The Staples location that inspired The Gum Thief is located at the corner of Capilano and Marine Drive, in North Vancouver, British Columbia

"There's a Staples that I go to in North Vancouver at the corner of Capilano and Marine Drive. It's in this building that, when I was in high school, had the chic-est apartments in town and a disco. Margaret Trudeau came to christen the disco. For a brief three-week window, North Van was the place to be. The disco's long gone. The building now looks like the third-best hotel in the second-biggest city in Poland; it's just this concrete hulk, and some of the windows are covered in tinfoil."
— Coupland on the Staples location.

Epistolary Format

The novel is in the epistolary format; that is, it is written as a collection of letters. Coupland chose this format because of the strength of voice within the written letter.

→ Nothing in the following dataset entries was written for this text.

-- ==== Sys2Proof/Proofs/RegisterViews.lean ====
section
/-! PROOFS. What registers read, and how a read transaction goes (R178, R181, R185, section 12.5). -/

namespace Sys2Proof.Machine

section
variable {s : State} (answers : s.portOpen = true)
include answers

/-- The port goes on to take bytes in a read transaction. -/
theorem portOpen_reading {p : Port} (state : p.state = s.port.state) (txn : p.txn = .read) :
    (s.withPort p).portOpen = true := by
  simp only [State.portOpen, State.portAnswers, Bool.and_eq_true, decide_eq_true_eq] at answers ⊢
  obtain ⟨⟨powered, state'⟩, _⟩ := answers
  refine ⟨⟨powered, state.trans state'⟩, ?_⟩
  intro ignored
  cases txn.symm.trans ignored

/-- A transaction of one byte reads it. -/
theorem readBytes_one (a : BitVec 7) : readBytes 1 a s = ((readByte a s).port.sdo.toList, readByte a s) := by
  have reads : readBytes 1 a s = ((readByte a s).port.sdo.toList ++ [], readByte a s) := if_pos answers
  rw [reads, List.append_nil]

variable (fresh : s.port.txn ≠ .read ∨ s.port.rd = none)
include fresh

/-- A register is read through, from its first byte to its last. -/
theorem readBytes_register {r : Reg} {base len : Nat} (h : (r, base, len) ∈ registerMap) (other : r ≠ .cmpData) :
    let x := readBytes len (BitVec.ofNat 7 base) s
    x.1 = s.readRegister (BitVec.ofNat 7 base) ∧ s.sameButTransaction x.2 ∧ x.2.port.sdo = x.1.getLast? ∧
      x.2.port.addr = (if r = .reqData then 0x13 else BitVec.ofNat 7 (base + len)) := by
  intro x
  have length := length_regBytes h s
  have inside : 0 < (s.regBytes r).length := by rw [length]; exact (bounds_of_mem h).1
  have first := readByte_first h other fresh (bounds_of_mem h).1
  rw [Nat.add_zero, List.getD_eq_getElem _ _ inside] at first
  set v := inTransaction .read (BitVec.ofNat 7 base) s with hv
  have same : s.sameButTransaction v := inTransaction_sameBut _ _ s
  have base_v : v.port.txn = .read := inTransaction_txn _ _ _
  set u := v.withPort { v.port with
    addr := nextAddr (BitVec.ofNat 7 base), rd := some ⟨r.base, s.regBytes r⟩, sdo := some (s.regBytes r)[0] } with hu
  have same' : s.sameButTransaction u := same.andThen (withPort_sameBut v _ _ _ _ _ _)
  have answers' : u.portOpen = true := by
    unfold State.sameButTransaction at same'
    have portState : u.port.state = s.port.state := by rw [same']; rfl
    have opens := portOpen_reading answers (p := u.port) portState base_v
    have power : u.powered = s.powered := by rw [same']; rfl
    simp only [State.portOpen, State.portAnswers] at opens ⊢
    rw [power]
    exact opens
  rw [readRegister_base h answers]
  obtain ⟨m, rfl⟩ : ∃ m, len = m + 1 := ⟨len - 1, by have := (bounds_of_mem h).1; omega⟩
  cases m with
  | zero =>
    have reads : x = ([(s.regBytes r)[0]], u) := by
      rw [← first]
      have one := readBytes_one answers (BitVec.ofNat 7 base)
      rw [first] at one ⊢
      exact one
    have all : s.regBytes r = [(s.regBytes r)[0]] := by
      conv_lhs => rw [← List.drop_zero (l := s.regBytes r)]
      rw [List.drop_eq_getElem_cons inside, List.drop_eq_nil_of_le (by omega)]
    rw [reads]
    refine ⟨all.symm, same', rfl, ?_⟩
    have next : ∀ y ∈ registerMap, y.1 ≠ .cmpData → y.2.2 = 1 → nextAddr (BitVec.ofNat 7 y.2.1) =
        if y.1 = .reqData then 0x13 else BitVec.ofNat 7 (y.2.1 + y.2.2) := by decide
    exact next _ h other rfl
  | succ m =>
    have plain := window_of_mem h (by omega)
    have nextAddr' := nextAddr_of_mem h plain.1 plain.2 (bounds_of_mem h).1
    have reading : Reading r base 1 (s.regBytes r) u := ⟨answers', base_v, nextAddr', rfl⟩
    obtain ⟨bytes, rest, sdo, addr⟩ := readBytes_rest h plain m reading length (by omega)
    have reads : x = ((s.regBytes r)[0] :: (readBytes (m + 1) (BitVec.ofNat 7 (base + 1)) u).1,
        (readBytes (m + 1) (BitVec.ofNat 7 (base + 1)) u).2) := by
      have step : x = ((readByte (BitVec.ofNat 7 base) s).port.sdo.toList ++
          (readBytes (m + 1) (readByte (BitVec.ofNat 7 base) s).port.addr (readByte (BitVec.ofNat 7 base) s)).1,
          (readBytes (m + 1) (readByte (BitVec.ofNat 7 base) s).port.addr (readByte (BitVec.ofNat 7 base) s)).2) :=
        if_pos answers
      have address : u.port.addr = BitVec.ofNat 7 (base + 1) := nextAddr'
      rw [step, first, address]
      rfl
    have more : (readBytes (m + 1) (BitVec.ofNat 7 (base + 1)) u).1 ≠ [] := by
      rw [bytes]
      intro none
      have := List.drop_eq_nil_iff.1 none
      omega
    rw [reads]
    refine ⟨?_, same'.andThen rest, ?_, ?_⟩
    · rw [bytes]
      conv_rhs => rw [← List.drop_zero (l := s.regBytes r), List.drop_eq_getElem_cons inside]
    · rw [sdo, List.getLast?_cons_of_ne_nil more]
    · rw [addr, if_neg plain.1]

/-- One byte at any address but the completion window. -/
theorem readBytes_one_register {a : BitVec 7} (other : a ≠ 0x15) :
    (readBytes 1 a s).1 = (s.readRegister a).take 1 := by
  rw [readBytes_one answers]
  cases there : registerAt a with
  | none =>
    have reads : (readByte a s).port.sdo = some 0 := by
      simp only [readByte, there]
      rw [if_neg (show a ≠ cmpDataAddr from other)]
      rfl
    rw [reads, State.readRegister, if_pos answers]
    simp only [there]
    rfl
  | some x =>
    obtain ⟨r, base, len⟩ := x
    obtain ⟨h, low, high⟩ := mem_of_registerAt there
    have window : r ≠ .cmpData := by
      rintro rfl
      have only : ∀ y ∈ registerMap, y.1 = .cmpData → y.2 = (0x15, 1) := by decide
      have place := only _ h rfl
      obtain ⟨rfl, rfl⟩ : base = 0x15 ∧ len = 1 := ⟨congrArg Prod.fst place, congrArg Prod.snd place⟩
      have address : a.toNat = (0x15 : BitVec 7).toNat := Nat.le_antisymm (Nat.lt_succ_iff.1 high) low
      exact other (BitVec.eq_of_toNat_eq address)
    obtain ⟨k, offset⟩ : ∃ k, a.toNat = base + k := ⟨a.toNat - base, by omega⟩
    have hk : k < len := by omega
    obtain rfl : a = BitVec.ofNat 7 (base + k) := by rw [← offset, BitVec.ofNat_toNat, BitVec.setWidth_eq]
    have inside : k < (s.regBytes r).length := by rw [length_regBytes h]; exact hk
    rw [readByte_first h window fresh hk, readRegister_of_mem h answers hk, List.getD_eq_getElem _ _ inside,
      List.drop_eq_getElem_cons inside]
    rfl

omit fresh in
/-- The address moves on from 0x7F to 0x00. -/
theorem readBytes_wraps : (readBytes 2 0x7F s).1 = [0, 0x6B] := by
  set v := inTransaction .read 0x7F s with hv
  have same : s.sameButTransaction v := inTransaction_sameBut _ _ s
  have first : readByte 0x7F s = v.withPort { v.port with addr := 0x00, rd := none, sdo := some 0 } := rfl
  set u := v.withPort { v.port with addr := 0x00, rd := none, sdo := some 0 } with hu
  have txn : u.port.txn = .read := inTransaction_txn _ _ _
  have answers' : u.portOpen = true := by
    have same' : s.sameButTransaction u := same.andThen (withPort_sameBut v _ _ _ _ _ _)
    unfold State.sameButTransaction at same'
    have portState : u.port.state = s.port.state := by rw [same']; rfl
    have opens := portOpen_reading answers (p := u.port) portState txn
    have power : u.powered = s.powered := by rw [same']; rfl
    simp only [State.portOpen, State.portAnswers] at opens ⊢
    rw [power]
    exact opens
  have step : readBytes 2 0x7F s = ((readByte 0x7F s).port.sdo.toList ++
      (readBytes 1 (readByte 0x7F s).port.addr (readByte 0x7F s)).1,
      (readBytes 1 (readByte 0x7F s).port.addr (readByte 0x7F s)).2) := if_pos answers
  have wraps : u.port.addr = BitVec.ofNat 7 0 := rfl
  have id : (Reg.id, 0, 2) ∈ registerMap := by decide
  have next := readBytes_one_register answers' (.inr rfl) (a := BitVec.ofNat 7 0) (by decide)
  rw [readRegister_base id answers'] at next
  rw [step, first, wraps]
  simp only [next]
  rfl

omit answers fresh in
/-- The second byte of EVENT comes from the capture that the first byte took. -/
theorem event_captured (fresh : s.port.txn ≠ .read ∨ s.port.rd = none) {u : State}
    (port : u.port = (readByte 0x0C s).port) (open_ : u.portOpen = true) :
    (readByte 0x0D u).port.sdo = some (byteOf s.eventWord.toNat) := by
  have event : (Reg.event, 0x0C, 2) ∈ registerMap := by decide
  have first := readByte_first event (by decide) fresh (k := 0) (by decide)
  have held : Reading .event 0x0C 1 (s.regBytes .event) u := by
    have port' := port.trans (congrArg State.port first)
    refine ⟨open_, ?_, ?_, ?_⟩
    · rw [port']
      exact inTransaction_txn _ _ _
    · rw [port']
      rfl
    · rw [port']
      rfl
  have second := readByte_next event (by decide) held (by decide)
  have bytes : s.regBytes .event = [s.eventWord.extractLsb' 8 8, byteOf s.eventWord.toNat] := bytes16_low _
  rw [bytes] at second
  exact congrArg (fun t : State => t.port.sdo) second

end

/-! ## The registers of the obligation -/

theorem slotBytes_absent {s : State} {n : Nat} {f : Slot → List Byte} (grade : s.grade = .vg418l) (beyond : 2 ≤ s.port.slotSel.toNat) :
    s.slotBytes n f = List.replicate n 0 := by
  have absent : s.slotExists s.port.slotSel = false := by
    rw [State.slotExists, grade]
    exact decide_eq_false (by simp [Grade.slots]; omega)
  rw [State.slotBytes, absent]
  rfl

/-- Settles O14: the registers, and how a read transaction goes through them. -/
theorem registerReads : Obligations.RegisterReads := by
  intro s b8 toks
  refine ⟨fun closed a n => ⟨?_, ?_⟩, fun answers => ?_⟩
  · rw [State.readRegister, closed]
    rfl
  · cases n with
    | zero => rfl
    | succ n =>
      have none : readBytes (n + 1) a s = ([], passBy s) := if_neg (by simp [closed])
      rw [none]
  have reads (r : Reg) (a : BitVec 7) (h : (r, a.toNat, r.bytes) ∈ registerMap) : s.readRegister a = s.regBytes r := by
    have whole := readRegister_base h answers
    rw [BitVec.ofNat_toNat, BitVec.setWidth_eq] at whole
    exact whole
  refine ⟨fun grade => ?_, fun grade => ?_, fun a beyond => readRegister_beyond answers beyond, ?_, ?_, ?_, ?_, ?_,
    fun failures => ?_, fun length => ?_, fun none => ?_, fun l present cls length => ?_, fun none => ?_,
    fun e present list progress units cls => ?_, ⟨fun peer dropout => ?_, fun own => ?_⟩,
    ⟨fun grade beyond => ⟨?_, ?_, ?_⟩, fun there => ⟨?_, ?_, ?_⟩⟩, fun fresh => ⟨fun r base len h other => ?_,
      fun a other => ?_, ?_, fun u open_ port => ?_⟩⟩
  · exact (reads .capability 0x02 (by decide)).trans (capability_vg418 grade)
  · exact (reads .capability 0x02 (by decide)).trans (capability_vg418l grade)
  · exact (reads .station 0x04 (by decide)).trans (congrArg (fun b => [b]) (setWidth_eq _))
  · exact reads .rfc 0x17 (by decide)
  · exact reads .tfc 0x18 (by decide)
  · exact reads .cmpCount 0x16 (by decide)
  · have event : (Reg.event, 0x0C, 2) ∈ registerMap := by decide
    have second := readRegister_of_mem event answers (k := 1) (by decide)
    have bytes : s.regBytes .event = [s.eventWord.extractLsb' 8 8, byteOf s.eventWord.toNat] := bytes16_low _
    rw [bytes] at second
    exact second
  · refine (reads .membership 0x05 (by decide)).trans ((membershipBytes_eq failures).trans ?_)
    cases s.snap.donor <;> rfl
  · exact (reads .errHeader 0x1E (by decide)).trans (headerBytes_eq length)
  · refine (reads .leaseView 0x33 (by decide)).trans ?_
    simp only [State.regBytes, none]
    rfl
  · refine (reads .leaseView 0x33 (by decide)).trans ?_
    simp only [State.regBytes, present]
    exact leaseBytes_eq cls length
  · refine (reads .pendView 0x3E (by decide)).trans ?_
    simp only [State.regBytes, none]
    rfl
  · refine (reads .pendView 0x3E (by decide)).trans ?_
    simp only [State.regBytes, present]
    exact pendBytes_eq list progress units cls
  · refine (reads .peerView 0x49 (by decide)).trans ?_
    have entry : s.peerRead s.port.peerSel = s.peerAt s.port.peerSel := if_neg peer
    simp only [State.regBytes, entry]
    exact peerBytes_eq _ dropout
  · refine (reads .peerView 0x49 (by decide)).trans ?_
    have own : s.port.peerSel = s.station := own
    simp only [State.regBytes, own]
    refine (peerBytes_own s).trans ?_
    cases s.member.state <;> rfl
  · exact (reads .slotCtrl 0x4D (by decide)).trans (slotBytes_absent (n := 1) (f := fun x => [x.ctrlByte]) grade beyond)
  · exact (reads .slotSpec 0x4E (by decide)).trans (slotBytes_absent (n := 8) (f := fun x => x.spec.bytes) grade beyond)
  · exact (reads .slotStatus 0x56 (by decide)).trans (slotBytes_absent grade beyond)
  · exact (reads .slotCtrl 0x4D (by decide)).trans ((if_pos there).trans (congrArg (fun b => [b]) (ctrlByte_eq _)))
  · exact (reads .slotSpec 0x4E (by decide)).trans (if_pos there)
  · exact (reads .slotStatus 0x56 (by decide)).trans ((if_pos there).trans (statusBytes_eq _))
  · exact readBytes_register answers fresh h other
  · exact readBytes_one_register answers fresh other
  · exact readBytes_wraps answers
  · exact event_captured fresh port open_

end Sys2Proof.Machine
end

"Part of the fun of this book, in doing it, was experimenting with notions of writing itself," he says. "And you always kind of have to worry about that. You can get generically PoMo about it, and you don't want that. But there's a very truthful voice you get from letter-writing. Not email writing, but writing-writing. And in long-form fiction, I think you have to have that – that sense of truth."
— Coupland on the voice of a letter.

==History of the novel==
The Gum Thief has been selected for a number of honours. It is a Globe and Mail Best Book, and a New York Times Editor's pick. The novel was advertised through a series of award-winning video clips by a Toronto-based graphic design and production studio, Crush Inc.